__EXERCISE AIM__:
Print the data below exactly, but only the lines from the one containing "v.ranks.contains s.rank &&" down to the one containing "read of it. -/", inclusive.
[INPUT MATERIAL]
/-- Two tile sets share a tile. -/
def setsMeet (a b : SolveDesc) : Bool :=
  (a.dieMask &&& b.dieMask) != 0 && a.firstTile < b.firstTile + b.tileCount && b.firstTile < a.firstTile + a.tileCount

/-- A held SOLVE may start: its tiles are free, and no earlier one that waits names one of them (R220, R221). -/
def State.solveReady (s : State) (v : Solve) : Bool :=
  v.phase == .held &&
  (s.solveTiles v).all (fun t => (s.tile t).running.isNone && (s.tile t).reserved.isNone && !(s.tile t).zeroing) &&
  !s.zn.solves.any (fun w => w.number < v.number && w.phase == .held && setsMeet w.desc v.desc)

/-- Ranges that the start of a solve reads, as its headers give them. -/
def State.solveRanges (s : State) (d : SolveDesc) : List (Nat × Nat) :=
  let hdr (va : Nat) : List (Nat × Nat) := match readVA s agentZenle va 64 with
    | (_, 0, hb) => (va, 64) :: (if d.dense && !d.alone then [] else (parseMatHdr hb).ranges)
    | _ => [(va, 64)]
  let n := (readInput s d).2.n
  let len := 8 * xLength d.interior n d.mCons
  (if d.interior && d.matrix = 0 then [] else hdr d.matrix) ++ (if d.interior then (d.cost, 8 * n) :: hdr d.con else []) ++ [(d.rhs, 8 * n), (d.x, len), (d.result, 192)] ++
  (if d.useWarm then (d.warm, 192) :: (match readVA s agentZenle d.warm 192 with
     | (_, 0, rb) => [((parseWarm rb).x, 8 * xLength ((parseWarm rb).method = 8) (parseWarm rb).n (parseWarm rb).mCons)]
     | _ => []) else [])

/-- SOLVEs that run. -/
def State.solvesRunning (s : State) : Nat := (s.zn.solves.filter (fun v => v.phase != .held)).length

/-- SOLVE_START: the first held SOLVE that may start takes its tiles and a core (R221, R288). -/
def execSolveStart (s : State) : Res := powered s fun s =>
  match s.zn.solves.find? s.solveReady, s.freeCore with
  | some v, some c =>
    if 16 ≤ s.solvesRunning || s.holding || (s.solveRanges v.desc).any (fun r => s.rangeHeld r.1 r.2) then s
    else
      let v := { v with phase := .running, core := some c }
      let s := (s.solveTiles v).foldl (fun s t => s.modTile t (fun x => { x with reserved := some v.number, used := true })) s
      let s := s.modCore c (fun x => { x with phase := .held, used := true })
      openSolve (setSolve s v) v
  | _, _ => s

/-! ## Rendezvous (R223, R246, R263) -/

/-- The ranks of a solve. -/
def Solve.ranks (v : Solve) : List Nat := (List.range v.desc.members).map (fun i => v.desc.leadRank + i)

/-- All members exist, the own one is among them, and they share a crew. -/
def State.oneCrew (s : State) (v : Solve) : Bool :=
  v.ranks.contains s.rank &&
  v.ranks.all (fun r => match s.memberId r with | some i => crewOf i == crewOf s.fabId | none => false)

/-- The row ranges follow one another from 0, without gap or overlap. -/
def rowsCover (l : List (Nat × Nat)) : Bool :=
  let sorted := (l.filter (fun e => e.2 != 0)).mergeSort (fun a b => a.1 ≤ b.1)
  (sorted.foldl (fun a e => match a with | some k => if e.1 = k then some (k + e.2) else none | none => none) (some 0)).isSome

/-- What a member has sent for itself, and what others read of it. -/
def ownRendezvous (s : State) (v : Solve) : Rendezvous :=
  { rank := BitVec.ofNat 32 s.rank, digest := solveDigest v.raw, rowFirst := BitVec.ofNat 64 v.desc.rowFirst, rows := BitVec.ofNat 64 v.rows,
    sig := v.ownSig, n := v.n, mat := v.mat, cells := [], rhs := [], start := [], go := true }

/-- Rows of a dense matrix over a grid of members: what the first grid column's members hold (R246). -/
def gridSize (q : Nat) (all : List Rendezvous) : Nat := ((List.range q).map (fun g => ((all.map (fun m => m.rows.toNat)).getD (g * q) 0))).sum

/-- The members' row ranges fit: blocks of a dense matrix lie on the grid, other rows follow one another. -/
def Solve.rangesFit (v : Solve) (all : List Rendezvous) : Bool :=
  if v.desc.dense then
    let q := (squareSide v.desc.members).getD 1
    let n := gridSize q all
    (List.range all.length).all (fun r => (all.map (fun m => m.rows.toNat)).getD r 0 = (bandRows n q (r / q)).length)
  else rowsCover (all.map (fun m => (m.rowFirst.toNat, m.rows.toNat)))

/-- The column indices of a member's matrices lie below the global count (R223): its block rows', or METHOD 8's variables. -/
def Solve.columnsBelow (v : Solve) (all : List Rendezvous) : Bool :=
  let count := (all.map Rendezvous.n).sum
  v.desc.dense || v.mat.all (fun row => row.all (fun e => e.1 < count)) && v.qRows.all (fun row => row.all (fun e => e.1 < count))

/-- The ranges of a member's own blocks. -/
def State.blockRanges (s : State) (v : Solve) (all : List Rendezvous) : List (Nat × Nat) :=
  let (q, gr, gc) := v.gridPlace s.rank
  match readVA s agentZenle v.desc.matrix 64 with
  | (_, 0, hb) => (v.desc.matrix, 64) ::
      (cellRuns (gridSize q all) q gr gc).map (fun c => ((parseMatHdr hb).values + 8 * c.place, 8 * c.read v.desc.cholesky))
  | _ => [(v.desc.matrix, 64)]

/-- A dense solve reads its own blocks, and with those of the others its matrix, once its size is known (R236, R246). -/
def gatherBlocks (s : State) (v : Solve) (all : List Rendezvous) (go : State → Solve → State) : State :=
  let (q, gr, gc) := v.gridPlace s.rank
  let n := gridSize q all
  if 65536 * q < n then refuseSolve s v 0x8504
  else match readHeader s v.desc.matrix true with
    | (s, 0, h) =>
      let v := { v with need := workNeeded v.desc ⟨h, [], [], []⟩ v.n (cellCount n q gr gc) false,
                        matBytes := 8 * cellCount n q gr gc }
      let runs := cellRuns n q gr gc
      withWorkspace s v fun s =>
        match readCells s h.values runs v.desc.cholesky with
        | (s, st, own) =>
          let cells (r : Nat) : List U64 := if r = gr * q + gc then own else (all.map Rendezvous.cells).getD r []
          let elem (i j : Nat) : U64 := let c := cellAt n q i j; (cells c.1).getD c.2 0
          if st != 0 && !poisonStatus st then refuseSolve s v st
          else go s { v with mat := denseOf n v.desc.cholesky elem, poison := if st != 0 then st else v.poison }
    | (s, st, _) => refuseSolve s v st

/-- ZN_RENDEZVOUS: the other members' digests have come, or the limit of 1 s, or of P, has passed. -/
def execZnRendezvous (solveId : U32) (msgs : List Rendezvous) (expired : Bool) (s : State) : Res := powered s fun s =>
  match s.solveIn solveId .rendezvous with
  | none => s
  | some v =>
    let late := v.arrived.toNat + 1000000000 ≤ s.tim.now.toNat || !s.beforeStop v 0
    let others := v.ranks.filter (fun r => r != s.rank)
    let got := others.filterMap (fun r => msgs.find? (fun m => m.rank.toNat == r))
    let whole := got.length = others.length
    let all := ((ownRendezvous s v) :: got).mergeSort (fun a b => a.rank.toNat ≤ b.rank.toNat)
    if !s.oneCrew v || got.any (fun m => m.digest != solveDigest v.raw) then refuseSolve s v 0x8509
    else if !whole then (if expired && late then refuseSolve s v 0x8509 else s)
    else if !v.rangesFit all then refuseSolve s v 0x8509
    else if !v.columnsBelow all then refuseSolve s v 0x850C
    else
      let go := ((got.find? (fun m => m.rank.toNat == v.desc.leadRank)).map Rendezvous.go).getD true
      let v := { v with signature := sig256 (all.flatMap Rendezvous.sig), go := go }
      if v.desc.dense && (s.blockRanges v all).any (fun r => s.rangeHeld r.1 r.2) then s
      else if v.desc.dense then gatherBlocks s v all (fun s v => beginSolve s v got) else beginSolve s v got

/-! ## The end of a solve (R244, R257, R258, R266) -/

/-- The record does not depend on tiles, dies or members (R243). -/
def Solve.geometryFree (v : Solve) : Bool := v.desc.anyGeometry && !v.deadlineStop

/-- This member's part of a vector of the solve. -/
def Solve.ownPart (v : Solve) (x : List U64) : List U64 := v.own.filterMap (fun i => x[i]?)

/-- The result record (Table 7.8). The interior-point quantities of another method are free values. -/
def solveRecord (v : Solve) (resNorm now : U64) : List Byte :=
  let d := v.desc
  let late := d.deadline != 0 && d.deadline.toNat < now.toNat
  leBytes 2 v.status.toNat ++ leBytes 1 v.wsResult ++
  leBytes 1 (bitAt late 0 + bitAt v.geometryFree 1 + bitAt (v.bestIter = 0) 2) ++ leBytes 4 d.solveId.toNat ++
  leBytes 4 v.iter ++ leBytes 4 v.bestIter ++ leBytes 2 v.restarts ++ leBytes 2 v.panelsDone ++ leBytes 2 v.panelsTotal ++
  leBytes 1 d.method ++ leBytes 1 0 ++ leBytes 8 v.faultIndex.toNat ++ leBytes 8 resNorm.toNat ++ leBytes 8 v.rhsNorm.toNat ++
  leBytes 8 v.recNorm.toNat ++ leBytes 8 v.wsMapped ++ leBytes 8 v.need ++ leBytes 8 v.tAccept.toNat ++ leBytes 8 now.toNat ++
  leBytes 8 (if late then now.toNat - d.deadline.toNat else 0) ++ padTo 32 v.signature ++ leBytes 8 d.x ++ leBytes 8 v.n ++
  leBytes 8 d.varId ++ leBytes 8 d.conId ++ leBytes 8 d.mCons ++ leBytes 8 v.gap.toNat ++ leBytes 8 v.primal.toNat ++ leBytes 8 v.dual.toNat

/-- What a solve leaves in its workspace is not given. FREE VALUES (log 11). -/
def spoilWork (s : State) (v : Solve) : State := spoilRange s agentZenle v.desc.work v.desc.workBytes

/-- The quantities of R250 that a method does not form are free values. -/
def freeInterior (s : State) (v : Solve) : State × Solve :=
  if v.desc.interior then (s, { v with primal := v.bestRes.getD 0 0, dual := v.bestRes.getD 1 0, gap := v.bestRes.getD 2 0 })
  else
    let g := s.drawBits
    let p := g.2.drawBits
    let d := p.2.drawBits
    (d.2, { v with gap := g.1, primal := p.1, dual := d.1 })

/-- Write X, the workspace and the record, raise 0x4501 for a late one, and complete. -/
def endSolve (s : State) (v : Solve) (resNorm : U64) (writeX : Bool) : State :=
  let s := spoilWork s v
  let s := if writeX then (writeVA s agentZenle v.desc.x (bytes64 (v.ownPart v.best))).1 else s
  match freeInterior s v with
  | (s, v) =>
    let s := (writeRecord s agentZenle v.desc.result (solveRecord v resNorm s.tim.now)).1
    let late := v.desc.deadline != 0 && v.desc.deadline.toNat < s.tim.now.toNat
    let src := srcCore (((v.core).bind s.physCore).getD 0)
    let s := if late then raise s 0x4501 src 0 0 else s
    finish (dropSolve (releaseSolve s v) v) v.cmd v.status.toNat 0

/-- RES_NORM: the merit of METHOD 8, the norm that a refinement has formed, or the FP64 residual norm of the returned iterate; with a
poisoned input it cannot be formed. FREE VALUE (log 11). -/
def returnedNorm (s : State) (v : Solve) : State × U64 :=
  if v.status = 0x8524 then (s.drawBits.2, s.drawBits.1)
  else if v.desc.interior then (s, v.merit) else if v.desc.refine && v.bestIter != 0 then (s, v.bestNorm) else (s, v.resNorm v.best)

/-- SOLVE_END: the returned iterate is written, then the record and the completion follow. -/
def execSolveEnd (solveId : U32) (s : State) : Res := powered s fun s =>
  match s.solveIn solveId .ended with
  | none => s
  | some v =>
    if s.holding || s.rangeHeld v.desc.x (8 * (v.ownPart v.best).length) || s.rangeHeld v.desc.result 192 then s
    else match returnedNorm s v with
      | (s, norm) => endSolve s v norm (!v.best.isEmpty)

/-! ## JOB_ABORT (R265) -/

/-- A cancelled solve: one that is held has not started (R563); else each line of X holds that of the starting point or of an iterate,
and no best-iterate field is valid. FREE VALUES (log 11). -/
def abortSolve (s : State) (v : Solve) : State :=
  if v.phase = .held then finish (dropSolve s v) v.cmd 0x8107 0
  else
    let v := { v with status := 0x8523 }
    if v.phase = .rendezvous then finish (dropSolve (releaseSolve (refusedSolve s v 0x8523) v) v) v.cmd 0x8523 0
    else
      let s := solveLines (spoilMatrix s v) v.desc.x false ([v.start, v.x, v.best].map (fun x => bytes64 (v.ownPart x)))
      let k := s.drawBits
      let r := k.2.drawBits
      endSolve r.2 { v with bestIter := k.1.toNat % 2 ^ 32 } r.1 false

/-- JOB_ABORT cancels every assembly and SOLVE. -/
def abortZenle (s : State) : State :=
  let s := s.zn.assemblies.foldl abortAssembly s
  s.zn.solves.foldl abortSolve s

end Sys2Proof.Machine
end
[/INPUT MATERIAL]
[INPUT MATERIAL]
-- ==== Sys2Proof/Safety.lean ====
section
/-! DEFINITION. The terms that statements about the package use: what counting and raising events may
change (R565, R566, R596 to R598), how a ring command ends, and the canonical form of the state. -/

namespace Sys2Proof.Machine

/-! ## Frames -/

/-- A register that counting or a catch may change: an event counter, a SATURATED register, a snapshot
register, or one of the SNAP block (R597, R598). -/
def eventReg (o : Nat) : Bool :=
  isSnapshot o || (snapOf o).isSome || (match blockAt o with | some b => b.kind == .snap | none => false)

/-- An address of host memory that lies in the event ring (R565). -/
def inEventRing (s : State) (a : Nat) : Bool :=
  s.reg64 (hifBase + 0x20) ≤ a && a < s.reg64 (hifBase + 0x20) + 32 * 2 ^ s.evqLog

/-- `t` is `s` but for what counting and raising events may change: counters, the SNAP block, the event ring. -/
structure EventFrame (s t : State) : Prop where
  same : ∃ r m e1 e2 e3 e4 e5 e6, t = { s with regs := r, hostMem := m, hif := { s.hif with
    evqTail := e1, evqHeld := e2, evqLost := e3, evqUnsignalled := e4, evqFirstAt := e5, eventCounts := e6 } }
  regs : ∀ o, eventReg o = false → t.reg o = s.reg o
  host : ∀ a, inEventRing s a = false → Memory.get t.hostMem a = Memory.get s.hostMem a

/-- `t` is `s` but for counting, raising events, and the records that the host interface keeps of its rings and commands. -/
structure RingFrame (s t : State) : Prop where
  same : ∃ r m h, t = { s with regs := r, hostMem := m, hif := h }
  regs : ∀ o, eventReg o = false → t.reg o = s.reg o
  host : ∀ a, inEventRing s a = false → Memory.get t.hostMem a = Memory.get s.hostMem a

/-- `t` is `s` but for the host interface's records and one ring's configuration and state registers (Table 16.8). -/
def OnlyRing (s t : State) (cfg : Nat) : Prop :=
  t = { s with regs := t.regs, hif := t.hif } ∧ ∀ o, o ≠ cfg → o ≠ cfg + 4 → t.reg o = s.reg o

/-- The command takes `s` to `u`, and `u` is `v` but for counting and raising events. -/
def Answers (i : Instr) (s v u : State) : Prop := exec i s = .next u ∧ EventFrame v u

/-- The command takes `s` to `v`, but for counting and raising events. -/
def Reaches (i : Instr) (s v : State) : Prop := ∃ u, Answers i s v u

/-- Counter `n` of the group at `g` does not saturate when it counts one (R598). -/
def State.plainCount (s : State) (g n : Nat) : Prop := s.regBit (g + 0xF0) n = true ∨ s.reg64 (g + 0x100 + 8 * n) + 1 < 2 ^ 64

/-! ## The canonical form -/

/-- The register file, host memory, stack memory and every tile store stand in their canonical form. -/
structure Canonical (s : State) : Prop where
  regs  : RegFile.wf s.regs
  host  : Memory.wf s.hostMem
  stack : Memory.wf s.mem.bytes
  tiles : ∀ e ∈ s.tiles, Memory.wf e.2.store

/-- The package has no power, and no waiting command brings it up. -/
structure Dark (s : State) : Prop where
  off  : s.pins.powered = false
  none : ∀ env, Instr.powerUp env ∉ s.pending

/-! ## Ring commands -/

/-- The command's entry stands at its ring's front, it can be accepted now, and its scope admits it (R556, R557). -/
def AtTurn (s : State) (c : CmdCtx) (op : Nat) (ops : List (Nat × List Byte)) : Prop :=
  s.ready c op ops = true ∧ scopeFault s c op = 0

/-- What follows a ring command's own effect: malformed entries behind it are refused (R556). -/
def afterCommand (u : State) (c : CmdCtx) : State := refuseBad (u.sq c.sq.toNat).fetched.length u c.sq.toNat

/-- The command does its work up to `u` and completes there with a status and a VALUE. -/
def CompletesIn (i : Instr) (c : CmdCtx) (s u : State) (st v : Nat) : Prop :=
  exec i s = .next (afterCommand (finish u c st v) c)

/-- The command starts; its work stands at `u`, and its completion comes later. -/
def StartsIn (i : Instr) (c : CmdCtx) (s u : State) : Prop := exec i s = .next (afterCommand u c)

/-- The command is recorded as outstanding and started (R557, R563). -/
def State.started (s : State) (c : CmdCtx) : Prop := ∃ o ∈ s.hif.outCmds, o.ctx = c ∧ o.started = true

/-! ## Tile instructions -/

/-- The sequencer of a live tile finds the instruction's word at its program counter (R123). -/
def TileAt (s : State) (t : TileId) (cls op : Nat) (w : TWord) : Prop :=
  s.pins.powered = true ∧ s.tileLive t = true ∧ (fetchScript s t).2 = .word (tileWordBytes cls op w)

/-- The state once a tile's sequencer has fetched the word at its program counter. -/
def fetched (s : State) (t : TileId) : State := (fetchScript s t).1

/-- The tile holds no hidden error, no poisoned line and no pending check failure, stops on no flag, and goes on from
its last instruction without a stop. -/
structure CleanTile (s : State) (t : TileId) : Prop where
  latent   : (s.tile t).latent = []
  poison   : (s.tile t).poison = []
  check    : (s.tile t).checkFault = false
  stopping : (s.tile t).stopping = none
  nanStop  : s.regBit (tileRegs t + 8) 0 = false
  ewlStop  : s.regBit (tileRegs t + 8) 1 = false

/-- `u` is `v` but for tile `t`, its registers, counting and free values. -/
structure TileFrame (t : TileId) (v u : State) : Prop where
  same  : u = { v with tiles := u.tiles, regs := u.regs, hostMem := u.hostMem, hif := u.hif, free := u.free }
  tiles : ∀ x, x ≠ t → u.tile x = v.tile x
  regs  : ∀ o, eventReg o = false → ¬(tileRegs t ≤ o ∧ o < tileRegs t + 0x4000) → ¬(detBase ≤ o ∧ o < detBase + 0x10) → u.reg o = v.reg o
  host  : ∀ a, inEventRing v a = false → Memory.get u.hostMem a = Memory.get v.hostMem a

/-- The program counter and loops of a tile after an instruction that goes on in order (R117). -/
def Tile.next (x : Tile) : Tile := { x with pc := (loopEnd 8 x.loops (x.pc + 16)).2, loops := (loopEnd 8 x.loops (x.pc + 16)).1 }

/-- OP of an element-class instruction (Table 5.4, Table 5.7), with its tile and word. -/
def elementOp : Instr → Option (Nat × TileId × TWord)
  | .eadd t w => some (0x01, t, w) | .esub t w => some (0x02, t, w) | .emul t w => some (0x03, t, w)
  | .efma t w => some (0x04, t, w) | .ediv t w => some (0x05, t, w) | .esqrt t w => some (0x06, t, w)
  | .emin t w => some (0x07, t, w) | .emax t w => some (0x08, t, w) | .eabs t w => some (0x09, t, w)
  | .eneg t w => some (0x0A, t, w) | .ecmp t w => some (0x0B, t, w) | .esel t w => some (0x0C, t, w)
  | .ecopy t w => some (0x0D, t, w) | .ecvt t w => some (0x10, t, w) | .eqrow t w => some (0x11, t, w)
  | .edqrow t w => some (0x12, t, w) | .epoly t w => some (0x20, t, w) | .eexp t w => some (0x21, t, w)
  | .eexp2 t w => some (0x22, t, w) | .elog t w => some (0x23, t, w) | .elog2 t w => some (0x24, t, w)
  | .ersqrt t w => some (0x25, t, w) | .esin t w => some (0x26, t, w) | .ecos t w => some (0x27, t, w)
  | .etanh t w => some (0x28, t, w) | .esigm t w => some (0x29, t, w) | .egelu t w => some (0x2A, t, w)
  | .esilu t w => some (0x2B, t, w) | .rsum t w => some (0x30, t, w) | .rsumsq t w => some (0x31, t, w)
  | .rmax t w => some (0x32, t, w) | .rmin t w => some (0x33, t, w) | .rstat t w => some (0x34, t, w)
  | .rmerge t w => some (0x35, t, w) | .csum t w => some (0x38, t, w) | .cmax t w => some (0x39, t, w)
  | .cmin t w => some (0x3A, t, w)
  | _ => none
[/INPUT MATERIAL]
__TASK RESULT__:
  v.ranks.contains s.rank &&
  v.ranks.all (fun r => match s.memberId r with | some i => crewOf i == crewOf s.fabId | none => false)

/-- The row ranges follow one another from 0, without gap or overlap. -/
def rowsCover (l : List (Nat × Nat)) : Bool :=
  let sorted := (l.filter (fun e => e.2 != 0)).mergeSort (fun a b => a.1 ≤ b.1)
  (sorted.foldl (fun a e => match a with | some k => if e.1 = k then some (k + e.2) else none | none => none) (some 0)).isSome

/-- What a member has sent for itself, and what others read of it. -/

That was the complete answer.